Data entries
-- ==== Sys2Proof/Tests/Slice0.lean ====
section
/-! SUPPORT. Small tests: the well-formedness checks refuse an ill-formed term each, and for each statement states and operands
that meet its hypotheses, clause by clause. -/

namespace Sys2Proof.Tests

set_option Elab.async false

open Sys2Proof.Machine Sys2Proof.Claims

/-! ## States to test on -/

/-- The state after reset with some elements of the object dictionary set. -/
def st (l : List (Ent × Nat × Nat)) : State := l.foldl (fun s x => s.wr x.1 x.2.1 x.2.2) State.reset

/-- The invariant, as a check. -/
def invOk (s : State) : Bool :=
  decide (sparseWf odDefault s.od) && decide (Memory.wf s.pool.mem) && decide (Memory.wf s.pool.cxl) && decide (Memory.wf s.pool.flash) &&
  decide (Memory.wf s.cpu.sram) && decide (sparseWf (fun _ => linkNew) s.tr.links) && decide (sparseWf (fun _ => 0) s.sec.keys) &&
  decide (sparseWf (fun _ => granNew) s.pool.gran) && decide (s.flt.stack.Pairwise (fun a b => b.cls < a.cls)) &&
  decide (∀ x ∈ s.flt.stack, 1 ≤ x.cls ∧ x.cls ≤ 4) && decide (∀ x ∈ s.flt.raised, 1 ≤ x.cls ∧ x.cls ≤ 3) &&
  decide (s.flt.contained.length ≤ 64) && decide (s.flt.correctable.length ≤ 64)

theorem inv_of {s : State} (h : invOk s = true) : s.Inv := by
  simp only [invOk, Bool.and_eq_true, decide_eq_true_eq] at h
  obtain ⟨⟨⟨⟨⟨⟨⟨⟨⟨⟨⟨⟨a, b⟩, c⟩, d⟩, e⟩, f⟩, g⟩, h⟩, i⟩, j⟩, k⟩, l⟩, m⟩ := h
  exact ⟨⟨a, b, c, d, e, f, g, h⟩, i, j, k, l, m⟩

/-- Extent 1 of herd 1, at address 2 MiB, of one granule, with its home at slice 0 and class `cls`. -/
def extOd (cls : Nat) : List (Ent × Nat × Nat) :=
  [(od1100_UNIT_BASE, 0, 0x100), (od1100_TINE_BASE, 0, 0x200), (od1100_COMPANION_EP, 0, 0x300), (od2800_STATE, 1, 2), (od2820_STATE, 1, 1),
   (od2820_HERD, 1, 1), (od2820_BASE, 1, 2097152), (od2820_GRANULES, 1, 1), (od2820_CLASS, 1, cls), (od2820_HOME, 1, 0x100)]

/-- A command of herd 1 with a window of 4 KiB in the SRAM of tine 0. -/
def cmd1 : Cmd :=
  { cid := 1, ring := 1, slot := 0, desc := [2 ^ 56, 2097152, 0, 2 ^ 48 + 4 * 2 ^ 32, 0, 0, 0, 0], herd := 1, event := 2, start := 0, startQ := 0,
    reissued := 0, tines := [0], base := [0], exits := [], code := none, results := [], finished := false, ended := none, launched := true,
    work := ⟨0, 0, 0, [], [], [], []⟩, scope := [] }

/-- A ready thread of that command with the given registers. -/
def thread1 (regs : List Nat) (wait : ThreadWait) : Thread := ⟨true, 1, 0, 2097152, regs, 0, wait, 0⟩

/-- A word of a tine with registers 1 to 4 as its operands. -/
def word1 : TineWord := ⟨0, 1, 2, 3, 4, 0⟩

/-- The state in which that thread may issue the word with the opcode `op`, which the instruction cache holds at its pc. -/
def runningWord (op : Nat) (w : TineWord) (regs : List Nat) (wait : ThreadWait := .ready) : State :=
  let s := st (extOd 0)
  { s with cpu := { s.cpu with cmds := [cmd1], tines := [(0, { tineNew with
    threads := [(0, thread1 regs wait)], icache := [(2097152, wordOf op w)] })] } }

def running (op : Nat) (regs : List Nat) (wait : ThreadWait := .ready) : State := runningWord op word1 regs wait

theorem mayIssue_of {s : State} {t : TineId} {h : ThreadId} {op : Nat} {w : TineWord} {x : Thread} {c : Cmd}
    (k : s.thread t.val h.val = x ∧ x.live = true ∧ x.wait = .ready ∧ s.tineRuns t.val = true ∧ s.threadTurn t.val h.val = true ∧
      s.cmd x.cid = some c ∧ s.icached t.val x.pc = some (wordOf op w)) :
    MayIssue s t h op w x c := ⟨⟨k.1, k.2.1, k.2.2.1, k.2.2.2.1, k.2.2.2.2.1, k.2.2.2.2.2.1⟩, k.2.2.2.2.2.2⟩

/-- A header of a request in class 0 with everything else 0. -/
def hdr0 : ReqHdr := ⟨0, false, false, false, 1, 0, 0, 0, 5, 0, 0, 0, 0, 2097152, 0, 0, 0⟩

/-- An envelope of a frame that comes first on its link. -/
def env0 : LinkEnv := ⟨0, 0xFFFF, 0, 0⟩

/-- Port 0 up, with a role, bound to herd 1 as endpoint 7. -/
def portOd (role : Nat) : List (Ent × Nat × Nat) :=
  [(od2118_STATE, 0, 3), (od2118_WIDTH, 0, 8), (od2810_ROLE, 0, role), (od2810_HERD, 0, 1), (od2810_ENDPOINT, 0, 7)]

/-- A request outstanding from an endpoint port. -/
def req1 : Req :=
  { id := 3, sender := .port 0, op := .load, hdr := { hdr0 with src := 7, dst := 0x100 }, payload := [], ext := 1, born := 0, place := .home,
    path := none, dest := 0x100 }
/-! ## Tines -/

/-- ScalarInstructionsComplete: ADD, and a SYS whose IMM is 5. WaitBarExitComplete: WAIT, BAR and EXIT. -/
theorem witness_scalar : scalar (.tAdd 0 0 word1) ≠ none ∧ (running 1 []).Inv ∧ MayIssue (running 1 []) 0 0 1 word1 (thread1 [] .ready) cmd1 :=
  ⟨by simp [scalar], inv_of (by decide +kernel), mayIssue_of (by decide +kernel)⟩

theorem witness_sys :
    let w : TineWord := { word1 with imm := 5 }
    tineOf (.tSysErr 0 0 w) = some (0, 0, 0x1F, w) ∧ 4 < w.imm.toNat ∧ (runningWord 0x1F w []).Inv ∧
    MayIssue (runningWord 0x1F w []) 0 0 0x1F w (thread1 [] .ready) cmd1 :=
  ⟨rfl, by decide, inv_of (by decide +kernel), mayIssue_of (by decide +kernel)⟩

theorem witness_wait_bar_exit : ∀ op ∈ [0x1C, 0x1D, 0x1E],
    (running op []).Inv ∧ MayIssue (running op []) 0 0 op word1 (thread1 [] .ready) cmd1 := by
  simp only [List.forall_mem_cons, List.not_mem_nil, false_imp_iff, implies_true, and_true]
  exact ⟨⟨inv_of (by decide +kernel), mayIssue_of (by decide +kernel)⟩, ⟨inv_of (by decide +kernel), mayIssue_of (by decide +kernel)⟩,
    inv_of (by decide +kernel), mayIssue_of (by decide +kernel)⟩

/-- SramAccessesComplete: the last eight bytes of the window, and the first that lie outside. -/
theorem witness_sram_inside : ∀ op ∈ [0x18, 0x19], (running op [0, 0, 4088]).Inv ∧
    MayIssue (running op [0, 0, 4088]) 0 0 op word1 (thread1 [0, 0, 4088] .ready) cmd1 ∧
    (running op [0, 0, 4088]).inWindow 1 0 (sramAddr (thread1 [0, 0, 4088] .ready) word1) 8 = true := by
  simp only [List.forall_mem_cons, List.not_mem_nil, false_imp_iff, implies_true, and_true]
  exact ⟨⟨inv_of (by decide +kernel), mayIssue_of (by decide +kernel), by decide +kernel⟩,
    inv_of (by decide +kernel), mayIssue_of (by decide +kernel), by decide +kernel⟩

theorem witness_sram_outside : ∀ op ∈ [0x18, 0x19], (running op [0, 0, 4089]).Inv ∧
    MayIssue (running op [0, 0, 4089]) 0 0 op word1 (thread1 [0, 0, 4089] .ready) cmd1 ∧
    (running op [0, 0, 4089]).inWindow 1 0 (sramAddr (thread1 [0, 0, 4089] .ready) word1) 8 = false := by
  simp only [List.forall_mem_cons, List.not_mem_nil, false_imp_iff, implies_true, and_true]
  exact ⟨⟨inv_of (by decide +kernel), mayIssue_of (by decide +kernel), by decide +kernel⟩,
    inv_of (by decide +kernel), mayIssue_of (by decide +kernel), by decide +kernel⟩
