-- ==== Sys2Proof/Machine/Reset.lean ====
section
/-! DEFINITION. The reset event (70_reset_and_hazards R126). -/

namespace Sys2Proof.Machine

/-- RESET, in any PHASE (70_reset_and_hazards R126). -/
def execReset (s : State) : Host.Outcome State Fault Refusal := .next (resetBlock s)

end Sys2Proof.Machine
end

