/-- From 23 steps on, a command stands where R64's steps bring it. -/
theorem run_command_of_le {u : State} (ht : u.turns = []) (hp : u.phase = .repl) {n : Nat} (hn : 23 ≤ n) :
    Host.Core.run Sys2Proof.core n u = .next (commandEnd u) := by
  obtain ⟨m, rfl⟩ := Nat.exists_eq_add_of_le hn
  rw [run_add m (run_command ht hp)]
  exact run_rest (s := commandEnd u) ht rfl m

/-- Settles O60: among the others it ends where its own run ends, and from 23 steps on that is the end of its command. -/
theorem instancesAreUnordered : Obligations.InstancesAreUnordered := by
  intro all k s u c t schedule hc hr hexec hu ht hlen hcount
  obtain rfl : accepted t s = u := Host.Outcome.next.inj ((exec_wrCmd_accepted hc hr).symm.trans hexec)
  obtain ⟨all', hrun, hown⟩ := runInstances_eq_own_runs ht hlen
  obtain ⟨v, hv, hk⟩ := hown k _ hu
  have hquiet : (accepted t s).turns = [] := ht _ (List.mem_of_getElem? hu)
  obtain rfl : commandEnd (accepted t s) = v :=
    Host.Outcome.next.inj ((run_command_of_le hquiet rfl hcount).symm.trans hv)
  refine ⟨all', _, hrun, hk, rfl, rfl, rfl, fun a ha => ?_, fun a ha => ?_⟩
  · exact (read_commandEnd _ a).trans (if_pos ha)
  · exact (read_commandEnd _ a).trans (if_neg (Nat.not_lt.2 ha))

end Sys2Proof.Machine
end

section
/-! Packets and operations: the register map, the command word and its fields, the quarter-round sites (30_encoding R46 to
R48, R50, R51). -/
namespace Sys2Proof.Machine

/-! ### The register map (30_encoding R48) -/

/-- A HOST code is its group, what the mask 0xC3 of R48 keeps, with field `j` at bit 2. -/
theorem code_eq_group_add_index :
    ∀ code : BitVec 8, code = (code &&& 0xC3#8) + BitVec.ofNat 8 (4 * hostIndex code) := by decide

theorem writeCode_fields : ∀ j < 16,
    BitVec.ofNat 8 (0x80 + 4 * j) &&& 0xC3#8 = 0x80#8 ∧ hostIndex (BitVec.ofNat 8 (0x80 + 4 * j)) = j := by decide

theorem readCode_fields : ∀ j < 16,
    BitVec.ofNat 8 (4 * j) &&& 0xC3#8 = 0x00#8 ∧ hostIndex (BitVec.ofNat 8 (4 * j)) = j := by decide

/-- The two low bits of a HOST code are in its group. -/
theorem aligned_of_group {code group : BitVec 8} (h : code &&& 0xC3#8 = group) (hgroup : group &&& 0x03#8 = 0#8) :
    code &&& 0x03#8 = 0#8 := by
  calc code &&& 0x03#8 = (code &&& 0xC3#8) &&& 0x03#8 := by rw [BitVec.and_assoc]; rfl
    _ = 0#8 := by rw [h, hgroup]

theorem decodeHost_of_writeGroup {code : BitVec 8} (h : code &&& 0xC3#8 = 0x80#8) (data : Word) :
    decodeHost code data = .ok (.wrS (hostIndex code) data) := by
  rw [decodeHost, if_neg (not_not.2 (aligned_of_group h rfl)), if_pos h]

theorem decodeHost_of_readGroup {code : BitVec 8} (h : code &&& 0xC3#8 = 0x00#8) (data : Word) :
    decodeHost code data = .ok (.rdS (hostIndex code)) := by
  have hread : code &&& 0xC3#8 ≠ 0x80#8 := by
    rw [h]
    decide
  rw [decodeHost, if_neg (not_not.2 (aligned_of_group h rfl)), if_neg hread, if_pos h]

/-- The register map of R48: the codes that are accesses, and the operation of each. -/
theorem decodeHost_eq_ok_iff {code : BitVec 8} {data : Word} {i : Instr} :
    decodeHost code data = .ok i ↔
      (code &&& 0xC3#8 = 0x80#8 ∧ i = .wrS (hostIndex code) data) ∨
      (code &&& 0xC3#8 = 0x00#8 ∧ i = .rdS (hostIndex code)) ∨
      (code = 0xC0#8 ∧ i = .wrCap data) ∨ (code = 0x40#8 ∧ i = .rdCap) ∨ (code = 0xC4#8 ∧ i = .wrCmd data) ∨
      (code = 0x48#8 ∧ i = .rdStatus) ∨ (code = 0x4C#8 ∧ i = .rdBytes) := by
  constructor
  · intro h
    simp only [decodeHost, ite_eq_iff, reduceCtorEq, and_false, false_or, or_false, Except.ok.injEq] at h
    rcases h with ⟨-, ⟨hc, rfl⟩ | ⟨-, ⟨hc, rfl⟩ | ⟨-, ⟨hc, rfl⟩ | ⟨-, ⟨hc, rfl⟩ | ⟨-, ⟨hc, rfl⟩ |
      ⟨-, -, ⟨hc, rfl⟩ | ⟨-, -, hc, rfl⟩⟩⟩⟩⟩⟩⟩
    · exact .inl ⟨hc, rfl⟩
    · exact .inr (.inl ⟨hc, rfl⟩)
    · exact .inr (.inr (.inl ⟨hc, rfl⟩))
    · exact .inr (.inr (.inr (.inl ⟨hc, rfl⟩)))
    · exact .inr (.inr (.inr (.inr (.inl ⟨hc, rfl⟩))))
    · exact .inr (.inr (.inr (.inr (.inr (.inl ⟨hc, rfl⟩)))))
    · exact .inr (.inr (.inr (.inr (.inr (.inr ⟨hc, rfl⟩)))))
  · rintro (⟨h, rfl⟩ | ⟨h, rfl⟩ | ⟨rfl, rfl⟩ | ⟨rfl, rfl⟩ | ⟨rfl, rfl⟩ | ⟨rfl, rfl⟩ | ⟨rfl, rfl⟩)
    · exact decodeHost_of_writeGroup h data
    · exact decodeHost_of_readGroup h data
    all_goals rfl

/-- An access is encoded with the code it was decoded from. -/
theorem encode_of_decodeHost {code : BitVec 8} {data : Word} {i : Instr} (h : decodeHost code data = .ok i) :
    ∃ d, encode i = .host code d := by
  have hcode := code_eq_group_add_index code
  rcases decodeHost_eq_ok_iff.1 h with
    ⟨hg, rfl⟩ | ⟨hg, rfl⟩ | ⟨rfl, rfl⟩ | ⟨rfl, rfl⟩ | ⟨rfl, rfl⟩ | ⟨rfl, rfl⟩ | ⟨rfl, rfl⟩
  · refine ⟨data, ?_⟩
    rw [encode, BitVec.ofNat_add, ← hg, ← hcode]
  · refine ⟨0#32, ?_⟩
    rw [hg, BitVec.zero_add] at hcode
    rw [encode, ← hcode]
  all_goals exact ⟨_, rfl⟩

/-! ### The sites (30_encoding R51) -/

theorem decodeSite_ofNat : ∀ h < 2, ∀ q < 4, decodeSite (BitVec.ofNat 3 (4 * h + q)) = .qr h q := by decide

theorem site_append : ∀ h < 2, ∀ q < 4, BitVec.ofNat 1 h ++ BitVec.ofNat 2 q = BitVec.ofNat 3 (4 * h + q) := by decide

[ABOUT THIS TASK]:
Your answer should consist solely of the lines above from the line with "def word1 : TineWord := ⟨0, 1, 2, 3, 4, 0⟩" to the line with "threads := [(0, thread1", both included, reproduced exactly.

[PROBLEM SOLUTION]:
def word1 : TineWord := ⟨0, 1, 2, 3, 4, 0⟩

/-- The state in which that thread may issue the word with the opcode `op`, which the instruction cache holds at its pc. -/
def runningWord (op : Nat) (w : TineWord) (regs : List Nat) (wait : ThreadWait := .ready) : State :=
  let s := st (extOd 0)
  { s with cpu := { s.cpu with cmds := [cmd1], tines := [(0, { tineNew with
    threads := [(0, thread1 regs wait)], icache := [(2097152, wordOf op w)] })] } }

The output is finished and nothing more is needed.